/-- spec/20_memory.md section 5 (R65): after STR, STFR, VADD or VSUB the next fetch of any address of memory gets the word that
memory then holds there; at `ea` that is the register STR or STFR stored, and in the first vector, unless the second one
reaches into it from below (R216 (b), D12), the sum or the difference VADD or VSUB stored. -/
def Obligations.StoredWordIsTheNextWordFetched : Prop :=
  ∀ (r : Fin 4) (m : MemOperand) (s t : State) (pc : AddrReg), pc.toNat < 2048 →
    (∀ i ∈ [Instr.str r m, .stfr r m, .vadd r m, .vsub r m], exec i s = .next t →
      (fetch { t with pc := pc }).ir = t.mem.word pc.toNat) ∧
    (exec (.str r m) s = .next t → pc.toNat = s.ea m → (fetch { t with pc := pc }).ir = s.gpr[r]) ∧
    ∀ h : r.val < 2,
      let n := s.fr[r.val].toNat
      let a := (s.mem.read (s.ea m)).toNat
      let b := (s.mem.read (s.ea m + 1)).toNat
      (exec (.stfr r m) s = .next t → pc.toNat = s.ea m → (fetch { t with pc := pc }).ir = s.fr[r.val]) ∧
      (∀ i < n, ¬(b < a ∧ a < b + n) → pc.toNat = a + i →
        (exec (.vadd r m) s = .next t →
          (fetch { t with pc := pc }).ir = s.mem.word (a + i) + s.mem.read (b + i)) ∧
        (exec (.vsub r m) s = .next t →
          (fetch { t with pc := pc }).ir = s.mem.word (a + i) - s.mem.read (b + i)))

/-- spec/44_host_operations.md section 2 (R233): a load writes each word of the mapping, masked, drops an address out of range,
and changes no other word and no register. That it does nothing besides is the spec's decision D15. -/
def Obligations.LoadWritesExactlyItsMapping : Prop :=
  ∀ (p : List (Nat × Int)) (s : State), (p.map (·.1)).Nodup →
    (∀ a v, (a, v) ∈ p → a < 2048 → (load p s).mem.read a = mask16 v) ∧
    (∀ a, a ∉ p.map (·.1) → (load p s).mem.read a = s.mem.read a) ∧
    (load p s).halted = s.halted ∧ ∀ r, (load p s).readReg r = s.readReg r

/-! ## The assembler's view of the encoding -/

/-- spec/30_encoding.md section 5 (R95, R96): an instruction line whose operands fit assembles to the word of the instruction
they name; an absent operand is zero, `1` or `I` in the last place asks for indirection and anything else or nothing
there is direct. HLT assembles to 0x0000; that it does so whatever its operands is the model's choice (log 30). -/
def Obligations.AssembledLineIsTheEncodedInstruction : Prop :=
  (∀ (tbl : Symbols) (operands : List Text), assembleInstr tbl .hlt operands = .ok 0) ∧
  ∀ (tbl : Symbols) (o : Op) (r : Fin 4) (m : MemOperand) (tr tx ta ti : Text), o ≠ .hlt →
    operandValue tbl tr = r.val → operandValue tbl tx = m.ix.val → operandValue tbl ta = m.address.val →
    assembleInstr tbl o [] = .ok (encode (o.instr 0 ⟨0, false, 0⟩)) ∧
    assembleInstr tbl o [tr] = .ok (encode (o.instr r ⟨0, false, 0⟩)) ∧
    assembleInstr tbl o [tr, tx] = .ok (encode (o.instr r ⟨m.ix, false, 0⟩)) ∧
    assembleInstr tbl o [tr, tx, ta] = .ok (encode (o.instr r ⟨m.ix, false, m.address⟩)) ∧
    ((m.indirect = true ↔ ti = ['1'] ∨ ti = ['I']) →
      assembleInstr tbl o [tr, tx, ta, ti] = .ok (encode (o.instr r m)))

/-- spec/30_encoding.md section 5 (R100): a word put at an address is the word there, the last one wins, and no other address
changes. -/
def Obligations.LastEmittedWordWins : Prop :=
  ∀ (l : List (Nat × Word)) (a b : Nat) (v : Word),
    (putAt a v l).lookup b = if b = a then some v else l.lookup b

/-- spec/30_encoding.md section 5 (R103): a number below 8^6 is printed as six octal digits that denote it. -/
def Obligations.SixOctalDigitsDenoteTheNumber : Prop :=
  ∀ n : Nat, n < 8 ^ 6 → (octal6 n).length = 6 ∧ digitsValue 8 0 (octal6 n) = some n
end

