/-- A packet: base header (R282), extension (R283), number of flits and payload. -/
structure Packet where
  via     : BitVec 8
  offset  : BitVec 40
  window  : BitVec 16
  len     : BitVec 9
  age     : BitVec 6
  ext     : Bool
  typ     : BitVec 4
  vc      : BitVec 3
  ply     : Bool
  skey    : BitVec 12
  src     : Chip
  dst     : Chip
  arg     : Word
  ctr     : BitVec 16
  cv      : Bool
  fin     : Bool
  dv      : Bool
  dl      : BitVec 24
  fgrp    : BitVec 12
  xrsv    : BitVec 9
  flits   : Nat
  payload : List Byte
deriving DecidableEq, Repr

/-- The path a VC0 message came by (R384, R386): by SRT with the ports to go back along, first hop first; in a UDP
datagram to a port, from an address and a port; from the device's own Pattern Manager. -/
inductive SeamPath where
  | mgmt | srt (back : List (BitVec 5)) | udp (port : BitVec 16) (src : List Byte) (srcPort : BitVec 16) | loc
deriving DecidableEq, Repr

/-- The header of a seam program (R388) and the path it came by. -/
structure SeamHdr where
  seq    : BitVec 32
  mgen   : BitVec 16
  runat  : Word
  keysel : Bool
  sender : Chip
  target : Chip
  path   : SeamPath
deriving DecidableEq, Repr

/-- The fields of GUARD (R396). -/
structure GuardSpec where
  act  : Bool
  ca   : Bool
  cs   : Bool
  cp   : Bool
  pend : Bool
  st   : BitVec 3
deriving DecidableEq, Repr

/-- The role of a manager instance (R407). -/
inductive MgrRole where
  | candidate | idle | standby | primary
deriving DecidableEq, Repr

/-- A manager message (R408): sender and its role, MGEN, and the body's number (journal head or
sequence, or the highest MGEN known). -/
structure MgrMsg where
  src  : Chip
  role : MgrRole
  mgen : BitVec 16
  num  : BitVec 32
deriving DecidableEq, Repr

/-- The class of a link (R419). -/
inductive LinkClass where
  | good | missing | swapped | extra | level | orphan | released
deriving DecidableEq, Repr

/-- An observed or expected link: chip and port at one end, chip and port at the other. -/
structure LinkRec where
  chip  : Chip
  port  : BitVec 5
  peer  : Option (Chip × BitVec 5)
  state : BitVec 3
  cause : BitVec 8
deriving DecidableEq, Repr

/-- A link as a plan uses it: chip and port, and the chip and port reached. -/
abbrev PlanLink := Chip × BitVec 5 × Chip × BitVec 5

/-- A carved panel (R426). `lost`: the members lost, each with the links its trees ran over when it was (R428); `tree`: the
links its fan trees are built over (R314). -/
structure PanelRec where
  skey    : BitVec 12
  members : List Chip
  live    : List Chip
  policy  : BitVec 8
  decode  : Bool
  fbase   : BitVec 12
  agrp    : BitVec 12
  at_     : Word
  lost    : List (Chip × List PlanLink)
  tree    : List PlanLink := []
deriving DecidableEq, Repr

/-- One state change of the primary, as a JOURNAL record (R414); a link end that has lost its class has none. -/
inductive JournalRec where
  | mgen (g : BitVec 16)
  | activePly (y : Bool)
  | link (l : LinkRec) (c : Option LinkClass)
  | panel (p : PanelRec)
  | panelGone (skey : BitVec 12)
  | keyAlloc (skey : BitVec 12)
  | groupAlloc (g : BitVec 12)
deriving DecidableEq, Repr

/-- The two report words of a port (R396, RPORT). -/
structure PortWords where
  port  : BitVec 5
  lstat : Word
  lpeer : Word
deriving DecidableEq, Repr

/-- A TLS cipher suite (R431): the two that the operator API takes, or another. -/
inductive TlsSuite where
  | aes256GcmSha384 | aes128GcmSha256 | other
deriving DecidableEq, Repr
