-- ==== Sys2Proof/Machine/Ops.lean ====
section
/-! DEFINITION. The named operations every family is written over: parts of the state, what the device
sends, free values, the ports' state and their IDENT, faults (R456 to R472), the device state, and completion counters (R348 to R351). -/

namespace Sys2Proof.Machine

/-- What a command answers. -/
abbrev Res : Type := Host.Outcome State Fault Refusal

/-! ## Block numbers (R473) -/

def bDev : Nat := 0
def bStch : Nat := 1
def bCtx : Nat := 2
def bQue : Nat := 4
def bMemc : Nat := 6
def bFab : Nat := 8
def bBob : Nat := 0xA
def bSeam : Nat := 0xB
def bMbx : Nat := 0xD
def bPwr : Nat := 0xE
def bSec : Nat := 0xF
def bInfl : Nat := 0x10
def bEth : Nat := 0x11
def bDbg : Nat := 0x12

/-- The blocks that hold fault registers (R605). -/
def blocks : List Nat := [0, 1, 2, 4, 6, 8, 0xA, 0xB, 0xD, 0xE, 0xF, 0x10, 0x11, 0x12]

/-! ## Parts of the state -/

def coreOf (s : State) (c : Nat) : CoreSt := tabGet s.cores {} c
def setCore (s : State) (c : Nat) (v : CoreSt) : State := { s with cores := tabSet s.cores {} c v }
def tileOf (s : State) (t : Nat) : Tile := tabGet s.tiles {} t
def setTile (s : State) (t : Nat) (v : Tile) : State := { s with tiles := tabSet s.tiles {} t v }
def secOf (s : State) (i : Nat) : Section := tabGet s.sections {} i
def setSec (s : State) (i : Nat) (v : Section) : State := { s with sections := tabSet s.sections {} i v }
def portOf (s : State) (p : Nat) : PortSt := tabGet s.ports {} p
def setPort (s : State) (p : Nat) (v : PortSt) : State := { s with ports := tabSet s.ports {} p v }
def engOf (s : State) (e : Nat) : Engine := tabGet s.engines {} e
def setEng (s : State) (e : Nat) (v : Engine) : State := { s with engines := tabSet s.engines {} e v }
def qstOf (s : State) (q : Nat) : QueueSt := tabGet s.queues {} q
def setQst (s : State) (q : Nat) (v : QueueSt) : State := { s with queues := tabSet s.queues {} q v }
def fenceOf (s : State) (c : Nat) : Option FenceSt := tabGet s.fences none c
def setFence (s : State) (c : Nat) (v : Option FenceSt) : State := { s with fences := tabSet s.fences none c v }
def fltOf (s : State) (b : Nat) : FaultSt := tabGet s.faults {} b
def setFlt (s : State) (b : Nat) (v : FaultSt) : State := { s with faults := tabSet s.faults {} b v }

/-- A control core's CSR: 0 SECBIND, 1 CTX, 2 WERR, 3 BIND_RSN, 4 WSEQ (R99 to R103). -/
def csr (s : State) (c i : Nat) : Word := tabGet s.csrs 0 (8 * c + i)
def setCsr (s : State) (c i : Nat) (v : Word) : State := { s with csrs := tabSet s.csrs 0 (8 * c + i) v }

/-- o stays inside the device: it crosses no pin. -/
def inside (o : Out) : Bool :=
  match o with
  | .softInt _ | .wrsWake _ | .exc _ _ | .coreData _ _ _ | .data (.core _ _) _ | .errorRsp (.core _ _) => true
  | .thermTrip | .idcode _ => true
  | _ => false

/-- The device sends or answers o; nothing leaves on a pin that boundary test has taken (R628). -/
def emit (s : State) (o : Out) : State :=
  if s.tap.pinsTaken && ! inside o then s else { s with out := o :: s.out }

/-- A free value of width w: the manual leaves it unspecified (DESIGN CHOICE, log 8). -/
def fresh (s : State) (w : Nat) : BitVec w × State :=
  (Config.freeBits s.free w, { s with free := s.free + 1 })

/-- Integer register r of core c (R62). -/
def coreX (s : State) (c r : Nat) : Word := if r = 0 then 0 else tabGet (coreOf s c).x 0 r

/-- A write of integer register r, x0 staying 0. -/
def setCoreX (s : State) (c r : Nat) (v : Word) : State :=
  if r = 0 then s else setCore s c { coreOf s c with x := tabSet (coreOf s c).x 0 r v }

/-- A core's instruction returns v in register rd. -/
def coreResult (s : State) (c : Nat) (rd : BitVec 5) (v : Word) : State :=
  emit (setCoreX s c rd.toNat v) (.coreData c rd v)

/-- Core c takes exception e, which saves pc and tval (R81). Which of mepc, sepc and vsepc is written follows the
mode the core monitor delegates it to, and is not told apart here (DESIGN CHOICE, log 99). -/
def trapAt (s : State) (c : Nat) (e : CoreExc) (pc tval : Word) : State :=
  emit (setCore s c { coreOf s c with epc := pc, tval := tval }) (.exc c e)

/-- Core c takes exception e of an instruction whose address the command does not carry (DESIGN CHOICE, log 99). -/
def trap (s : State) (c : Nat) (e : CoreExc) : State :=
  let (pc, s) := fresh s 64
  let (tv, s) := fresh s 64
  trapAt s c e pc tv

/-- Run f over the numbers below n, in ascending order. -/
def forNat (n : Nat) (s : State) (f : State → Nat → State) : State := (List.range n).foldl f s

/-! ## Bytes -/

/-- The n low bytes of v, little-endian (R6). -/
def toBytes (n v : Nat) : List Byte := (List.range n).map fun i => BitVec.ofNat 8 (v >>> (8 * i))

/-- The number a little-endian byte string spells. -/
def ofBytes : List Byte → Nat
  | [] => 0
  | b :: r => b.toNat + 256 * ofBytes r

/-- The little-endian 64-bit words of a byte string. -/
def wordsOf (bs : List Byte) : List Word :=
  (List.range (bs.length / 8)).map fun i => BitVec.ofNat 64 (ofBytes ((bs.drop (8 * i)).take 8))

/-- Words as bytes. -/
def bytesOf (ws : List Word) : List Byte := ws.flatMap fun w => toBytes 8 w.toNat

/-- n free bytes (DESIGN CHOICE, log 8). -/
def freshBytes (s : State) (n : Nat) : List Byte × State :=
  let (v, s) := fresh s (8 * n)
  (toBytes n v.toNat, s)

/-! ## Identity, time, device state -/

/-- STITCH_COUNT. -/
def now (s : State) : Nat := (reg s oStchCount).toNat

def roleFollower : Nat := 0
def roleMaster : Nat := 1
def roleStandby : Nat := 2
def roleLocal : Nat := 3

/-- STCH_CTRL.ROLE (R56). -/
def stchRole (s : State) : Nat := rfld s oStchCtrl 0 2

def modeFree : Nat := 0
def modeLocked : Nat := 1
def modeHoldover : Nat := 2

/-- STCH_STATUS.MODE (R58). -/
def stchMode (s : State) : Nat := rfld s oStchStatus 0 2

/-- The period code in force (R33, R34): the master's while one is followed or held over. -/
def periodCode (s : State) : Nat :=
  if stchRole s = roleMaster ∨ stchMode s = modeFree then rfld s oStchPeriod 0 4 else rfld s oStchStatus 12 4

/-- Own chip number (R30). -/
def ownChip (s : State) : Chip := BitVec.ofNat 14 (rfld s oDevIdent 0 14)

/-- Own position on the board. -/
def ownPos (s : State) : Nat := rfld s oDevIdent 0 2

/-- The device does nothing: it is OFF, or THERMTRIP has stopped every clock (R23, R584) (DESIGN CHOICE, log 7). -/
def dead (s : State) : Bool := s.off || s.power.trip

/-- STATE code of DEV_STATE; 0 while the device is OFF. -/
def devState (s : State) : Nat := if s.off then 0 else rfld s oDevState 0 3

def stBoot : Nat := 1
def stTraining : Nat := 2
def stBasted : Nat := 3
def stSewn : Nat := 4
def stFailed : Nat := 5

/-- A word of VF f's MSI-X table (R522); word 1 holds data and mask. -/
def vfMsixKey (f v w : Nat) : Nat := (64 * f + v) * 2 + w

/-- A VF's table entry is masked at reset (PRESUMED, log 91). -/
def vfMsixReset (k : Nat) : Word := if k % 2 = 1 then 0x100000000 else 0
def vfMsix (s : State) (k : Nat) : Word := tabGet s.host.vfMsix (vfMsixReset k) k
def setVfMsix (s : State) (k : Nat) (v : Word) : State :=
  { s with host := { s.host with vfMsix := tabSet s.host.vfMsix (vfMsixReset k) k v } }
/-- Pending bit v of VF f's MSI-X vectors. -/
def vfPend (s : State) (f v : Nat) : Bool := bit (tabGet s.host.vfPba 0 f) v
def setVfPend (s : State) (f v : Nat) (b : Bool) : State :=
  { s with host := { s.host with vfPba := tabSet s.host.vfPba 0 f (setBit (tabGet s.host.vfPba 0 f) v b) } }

*****

* **What to work on**: Only a number is wanted here: the count of lines in the data that contain the string "links".

* **Reply to the task**: 2